## What this task involves
A line qualifies if it holds the string "which". Copy every qualifying line from the records.

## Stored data
________________________________________
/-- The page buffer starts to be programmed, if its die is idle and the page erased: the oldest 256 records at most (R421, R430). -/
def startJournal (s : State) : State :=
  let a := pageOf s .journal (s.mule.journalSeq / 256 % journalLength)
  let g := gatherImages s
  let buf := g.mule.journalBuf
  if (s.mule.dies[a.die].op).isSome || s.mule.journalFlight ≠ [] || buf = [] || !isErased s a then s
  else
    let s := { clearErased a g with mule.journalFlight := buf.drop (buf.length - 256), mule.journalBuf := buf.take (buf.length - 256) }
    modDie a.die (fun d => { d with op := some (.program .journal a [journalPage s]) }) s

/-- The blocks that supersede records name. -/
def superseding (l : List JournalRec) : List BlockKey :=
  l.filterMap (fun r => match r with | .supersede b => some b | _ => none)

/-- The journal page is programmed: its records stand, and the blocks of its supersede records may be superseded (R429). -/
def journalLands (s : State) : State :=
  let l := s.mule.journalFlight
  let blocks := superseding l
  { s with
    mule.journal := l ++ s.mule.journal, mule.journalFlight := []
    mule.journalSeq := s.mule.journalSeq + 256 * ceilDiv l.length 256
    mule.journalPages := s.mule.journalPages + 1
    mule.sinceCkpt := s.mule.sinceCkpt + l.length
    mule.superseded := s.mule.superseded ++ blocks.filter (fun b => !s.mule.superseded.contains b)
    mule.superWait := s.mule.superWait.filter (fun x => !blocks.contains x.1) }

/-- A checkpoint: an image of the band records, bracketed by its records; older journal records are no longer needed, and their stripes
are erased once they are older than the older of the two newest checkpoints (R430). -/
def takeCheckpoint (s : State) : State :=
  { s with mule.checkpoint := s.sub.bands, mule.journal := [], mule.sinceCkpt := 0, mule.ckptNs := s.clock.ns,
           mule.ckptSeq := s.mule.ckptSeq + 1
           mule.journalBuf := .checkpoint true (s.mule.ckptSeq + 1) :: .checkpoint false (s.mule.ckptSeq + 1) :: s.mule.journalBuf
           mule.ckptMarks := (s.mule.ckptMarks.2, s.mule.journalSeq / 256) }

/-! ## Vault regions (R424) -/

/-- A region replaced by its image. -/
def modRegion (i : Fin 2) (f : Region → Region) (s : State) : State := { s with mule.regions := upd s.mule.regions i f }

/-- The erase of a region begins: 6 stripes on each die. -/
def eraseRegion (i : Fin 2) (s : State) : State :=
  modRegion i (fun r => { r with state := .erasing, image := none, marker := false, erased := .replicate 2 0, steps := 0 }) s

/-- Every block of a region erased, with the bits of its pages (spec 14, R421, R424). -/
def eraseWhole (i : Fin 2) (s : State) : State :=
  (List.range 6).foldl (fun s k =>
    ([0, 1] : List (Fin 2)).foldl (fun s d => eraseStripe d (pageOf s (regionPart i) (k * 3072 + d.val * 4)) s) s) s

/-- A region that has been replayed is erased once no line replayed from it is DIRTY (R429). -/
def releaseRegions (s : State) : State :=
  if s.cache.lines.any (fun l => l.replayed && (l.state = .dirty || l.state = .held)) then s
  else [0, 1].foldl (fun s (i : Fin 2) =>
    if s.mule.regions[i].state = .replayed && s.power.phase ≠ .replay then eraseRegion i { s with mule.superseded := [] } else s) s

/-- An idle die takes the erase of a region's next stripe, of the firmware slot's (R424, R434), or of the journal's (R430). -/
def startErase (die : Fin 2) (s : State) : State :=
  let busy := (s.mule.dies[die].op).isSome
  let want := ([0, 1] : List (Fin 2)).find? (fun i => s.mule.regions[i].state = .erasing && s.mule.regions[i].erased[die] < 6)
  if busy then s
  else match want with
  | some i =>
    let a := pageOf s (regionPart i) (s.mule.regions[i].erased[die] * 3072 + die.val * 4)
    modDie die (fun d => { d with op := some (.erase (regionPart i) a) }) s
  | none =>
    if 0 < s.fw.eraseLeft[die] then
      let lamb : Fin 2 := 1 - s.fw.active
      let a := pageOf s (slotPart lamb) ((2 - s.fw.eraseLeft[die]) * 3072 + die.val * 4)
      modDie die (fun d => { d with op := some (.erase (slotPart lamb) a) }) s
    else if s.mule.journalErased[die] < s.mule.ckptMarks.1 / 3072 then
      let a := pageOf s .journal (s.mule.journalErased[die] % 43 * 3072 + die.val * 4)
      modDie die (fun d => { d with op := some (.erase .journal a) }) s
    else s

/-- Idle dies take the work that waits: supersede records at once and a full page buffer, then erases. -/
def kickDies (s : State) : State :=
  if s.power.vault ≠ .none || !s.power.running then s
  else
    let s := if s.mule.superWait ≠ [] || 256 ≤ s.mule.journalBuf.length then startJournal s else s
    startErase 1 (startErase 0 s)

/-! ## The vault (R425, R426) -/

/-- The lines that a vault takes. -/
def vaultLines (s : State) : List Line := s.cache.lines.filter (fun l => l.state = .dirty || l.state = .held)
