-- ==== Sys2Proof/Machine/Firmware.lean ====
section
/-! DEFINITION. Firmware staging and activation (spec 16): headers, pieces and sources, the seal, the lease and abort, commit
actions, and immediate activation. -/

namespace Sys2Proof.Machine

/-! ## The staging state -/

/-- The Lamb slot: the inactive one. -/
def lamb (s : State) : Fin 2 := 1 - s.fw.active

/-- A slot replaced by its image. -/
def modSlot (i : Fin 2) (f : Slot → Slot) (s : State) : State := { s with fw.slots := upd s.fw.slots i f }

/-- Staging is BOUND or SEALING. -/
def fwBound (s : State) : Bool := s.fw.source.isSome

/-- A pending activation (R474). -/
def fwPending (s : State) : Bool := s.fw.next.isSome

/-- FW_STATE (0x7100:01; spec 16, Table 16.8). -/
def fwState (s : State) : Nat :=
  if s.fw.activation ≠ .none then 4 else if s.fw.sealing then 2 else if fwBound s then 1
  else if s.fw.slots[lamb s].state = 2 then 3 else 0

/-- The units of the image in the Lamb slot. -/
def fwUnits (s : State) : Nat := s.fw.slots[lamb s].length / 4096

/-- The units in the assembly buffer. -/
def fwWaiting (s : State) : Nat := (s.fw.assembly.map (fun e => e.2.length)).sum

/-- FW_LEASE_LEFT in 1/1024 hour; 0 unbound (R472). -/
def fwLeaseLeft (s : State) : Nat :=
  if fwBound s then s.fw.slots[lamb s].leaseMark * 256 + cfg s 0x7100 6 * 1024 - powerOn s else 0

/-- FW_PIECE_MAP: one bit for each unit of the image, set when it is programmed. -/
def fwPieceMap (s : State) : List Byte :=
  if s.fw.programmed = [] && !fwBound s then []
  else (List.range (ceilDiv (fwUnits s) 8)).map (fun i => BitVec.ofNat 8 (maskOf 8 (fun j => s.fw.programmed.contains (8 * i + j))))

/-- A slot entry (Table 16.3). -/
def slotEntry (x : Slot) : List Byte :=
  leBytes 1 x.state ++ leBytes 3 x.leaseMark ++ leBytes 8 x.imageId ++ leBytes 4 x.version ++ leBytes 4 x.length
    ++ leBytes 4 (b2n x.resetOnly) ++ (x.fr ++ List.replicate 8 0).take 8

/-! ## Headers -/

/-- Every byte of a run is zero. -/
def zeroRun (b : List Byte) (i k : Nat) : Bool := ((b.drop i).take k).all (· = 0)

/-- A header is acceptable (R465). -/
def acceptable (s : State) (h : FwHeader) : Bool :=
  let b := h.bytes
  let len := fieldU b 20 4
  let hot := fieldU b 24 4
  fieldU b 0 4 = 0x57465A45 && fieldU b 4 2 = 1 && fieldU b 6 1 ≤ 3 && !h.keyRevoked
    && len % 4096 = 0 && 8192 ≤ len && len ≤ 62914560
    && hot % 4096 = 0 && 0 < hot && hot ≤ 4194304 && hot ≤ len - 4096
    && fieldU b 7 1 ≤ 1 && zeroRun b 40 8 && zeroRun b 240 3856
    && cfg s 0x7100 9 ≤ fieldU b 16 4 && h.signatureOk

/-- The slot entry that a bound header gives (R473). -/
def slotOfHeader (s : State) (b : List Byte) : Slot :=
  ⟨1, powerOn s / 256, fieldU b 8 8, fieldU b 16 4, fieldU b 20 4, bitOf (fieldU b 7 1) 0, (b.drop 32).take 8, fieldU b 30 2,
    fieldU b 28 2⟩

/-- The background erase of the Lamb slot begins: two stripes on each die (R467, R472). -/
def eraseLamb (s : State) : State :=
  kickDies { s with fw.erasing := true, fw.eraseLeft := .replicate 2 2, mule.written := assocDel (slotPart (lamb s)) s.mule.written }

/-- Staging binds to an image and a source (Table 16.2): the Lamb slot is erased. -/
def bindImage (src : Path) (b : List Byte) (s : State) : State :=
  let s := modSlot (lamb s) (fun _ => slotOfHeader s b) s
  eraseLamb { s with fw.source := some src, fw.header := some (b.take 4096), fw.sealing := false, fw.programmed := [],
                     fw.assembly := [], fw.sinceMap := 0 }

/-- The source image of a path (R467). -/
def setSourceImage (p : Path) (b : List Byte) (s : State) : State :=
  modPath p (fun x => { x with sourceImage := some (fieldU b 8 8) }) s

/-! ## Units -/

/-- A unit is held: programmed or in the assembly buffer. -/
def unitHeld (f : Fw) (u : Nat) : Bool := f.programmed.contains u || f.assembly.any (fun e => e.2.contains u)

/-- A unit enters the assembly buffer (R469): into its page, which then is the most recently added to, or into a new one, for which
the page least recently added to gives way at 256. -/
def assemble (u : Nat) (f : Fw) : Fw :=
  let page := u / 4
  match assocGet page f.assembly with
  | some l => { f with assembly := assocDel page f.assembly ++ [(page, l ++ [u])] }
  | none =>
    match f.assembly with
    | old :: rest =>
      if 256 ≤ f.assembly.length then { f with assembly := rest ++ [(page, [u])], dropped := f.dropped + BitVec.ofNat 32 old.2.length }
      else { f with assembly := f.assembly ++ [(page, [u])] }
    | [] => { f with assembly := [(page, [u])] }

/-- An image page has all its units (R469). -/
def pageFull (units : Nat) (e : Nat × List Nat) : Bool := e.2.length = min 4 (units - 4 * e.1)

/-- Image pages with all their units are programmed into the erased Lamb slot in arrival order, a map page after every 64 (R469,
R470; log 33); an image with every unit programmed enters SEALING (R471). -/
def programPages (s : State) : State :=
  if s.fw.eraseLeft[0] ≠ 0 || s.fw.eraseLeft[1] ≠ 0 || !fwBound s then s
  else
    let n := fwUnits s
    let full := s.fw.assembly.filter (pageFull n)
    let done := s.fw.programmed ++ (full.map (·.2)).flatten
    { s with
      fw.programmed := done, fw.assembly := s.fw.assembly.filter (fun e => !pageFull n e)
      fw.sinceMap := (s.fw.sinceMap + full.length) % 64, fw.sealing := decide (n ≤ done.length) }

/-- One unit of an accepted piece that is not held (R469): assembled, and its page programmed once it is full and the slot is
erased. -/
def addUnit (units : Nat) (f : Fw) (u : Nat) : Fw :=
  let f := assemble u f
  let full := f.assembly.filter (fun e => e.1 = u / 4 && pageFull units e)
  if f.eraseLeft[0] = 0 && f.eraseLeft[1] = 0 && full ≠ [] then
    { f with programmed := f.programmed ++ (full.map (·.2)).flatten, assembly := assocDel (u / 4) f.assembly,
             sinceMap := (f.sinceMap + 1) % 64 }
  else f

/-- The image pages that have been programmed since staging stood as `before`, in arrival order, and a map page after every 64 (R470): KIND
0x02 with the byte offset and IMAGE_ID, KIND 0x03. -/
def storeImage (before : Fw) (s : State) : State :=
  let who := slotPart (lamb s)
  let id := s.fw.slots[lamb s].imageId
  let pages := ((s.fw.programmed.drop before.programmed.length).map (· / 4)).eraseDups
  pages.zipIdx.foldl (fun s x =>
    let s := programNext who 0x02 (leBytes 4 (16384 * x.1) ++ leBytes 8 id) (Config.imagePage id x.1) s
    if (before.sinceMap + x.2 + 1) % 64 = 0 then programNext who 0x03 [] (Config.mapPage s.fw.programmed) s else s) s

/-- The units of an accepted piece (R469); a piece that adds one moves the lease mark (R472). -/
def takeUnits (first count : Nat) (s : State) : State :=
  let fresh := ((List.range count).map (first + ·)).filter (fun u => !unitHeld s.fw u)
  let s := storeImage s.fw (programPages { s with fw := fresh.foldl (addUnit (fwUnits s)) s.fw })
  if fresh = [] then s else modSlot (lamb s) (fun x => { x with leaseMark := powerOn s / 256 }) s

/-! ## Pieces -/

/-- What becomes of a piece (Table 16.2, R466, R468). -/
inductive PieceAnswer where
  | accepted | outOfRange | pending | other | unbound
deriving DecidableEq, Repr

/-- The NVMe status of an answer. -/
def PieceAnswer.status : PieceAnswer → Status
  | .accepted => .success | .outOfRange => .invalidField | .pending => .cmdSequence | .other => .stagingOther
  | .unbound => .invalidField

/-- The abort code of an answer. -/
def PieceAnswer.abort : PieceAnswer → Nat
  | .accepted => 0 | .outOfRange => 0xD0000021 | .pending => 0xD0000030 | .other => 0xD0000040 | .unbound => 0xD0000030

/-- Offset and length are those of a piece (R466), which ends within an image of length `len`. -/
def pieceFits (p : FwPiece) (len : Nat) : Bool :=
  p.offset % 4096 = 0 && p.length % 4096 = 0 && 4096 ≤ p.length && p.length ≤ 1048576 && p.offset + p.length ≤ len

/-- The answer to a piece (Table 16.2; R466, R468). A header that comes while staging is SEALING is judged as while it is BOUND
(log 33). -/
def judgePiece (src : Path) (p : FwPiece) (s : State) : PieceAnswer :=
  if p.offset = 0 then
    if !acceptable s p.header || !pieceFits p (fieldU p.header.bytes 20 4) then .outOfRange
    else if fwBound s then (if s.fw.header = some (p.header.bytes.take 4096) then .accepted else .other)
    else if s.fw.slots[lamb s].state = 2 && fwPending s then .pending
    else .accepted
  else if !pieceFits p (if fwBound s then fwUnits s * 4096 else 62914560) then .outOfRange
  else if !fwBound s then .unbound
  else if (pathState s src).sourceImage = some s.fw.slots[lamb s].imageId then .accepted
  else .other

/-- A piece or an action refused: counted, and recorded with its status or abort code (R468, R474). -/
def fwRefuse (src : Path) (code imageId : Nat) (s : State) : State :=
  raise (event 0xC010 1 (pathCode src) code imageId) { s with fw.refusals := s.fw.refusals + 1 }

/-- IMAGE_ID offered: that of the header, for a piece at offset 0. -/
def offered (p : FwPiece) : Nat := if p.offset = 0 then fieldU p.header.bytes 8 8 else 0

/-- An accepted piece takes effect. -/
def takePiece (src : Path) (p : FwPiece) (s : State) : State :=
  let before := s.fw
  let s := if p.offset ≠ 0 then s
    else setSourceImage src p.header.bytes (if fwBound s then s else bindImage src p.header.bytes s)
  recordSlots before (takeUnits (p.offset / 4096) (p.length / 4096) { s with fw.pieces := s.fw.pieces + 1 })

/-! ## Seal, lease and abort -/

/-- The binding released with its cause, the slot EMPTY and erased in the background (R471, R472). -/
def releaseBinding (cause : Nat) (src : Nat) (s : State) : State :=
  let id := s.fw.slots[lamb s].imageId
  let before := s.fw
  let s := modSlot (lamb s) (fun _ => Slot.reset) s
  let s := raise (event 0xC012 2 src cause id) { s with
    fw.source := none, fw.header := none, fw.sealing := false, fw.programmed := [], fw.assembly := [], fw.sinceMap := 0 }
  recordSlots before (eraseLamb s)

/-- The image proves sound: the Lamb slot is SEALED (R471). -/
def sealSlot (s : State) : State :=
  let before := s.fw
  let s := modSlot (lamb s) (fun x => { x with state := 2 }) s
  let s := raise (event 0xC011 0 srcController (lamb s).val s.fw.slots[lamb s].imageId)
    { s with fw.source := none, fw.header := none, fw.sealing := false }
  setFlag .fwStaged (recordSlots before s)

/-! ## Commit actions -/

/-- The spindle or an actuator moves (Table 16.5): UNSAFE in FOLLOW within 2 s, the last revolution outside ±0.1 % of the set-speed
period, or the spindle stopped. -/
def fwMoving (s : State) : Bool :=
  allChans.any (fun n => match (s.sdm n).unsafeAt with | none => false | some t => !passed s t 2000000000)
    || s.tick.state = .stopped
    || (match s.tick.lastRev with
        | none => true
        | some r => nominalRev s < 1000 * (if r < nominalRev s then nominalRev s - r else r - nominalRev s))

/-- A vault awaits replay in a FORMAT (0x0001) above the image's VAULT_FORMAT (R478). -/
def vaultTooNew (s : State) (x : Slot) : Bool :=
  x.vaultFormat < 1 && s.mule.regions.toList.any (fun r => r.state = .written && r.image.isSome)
________________________________________
## Task result
/-- A unit enters the assembly buffer (R469): into its page, which then is the most recently added to, or into a new one, for which
/-- Offset and length are those of a piece (R466), which ends within an image of length `len`. -/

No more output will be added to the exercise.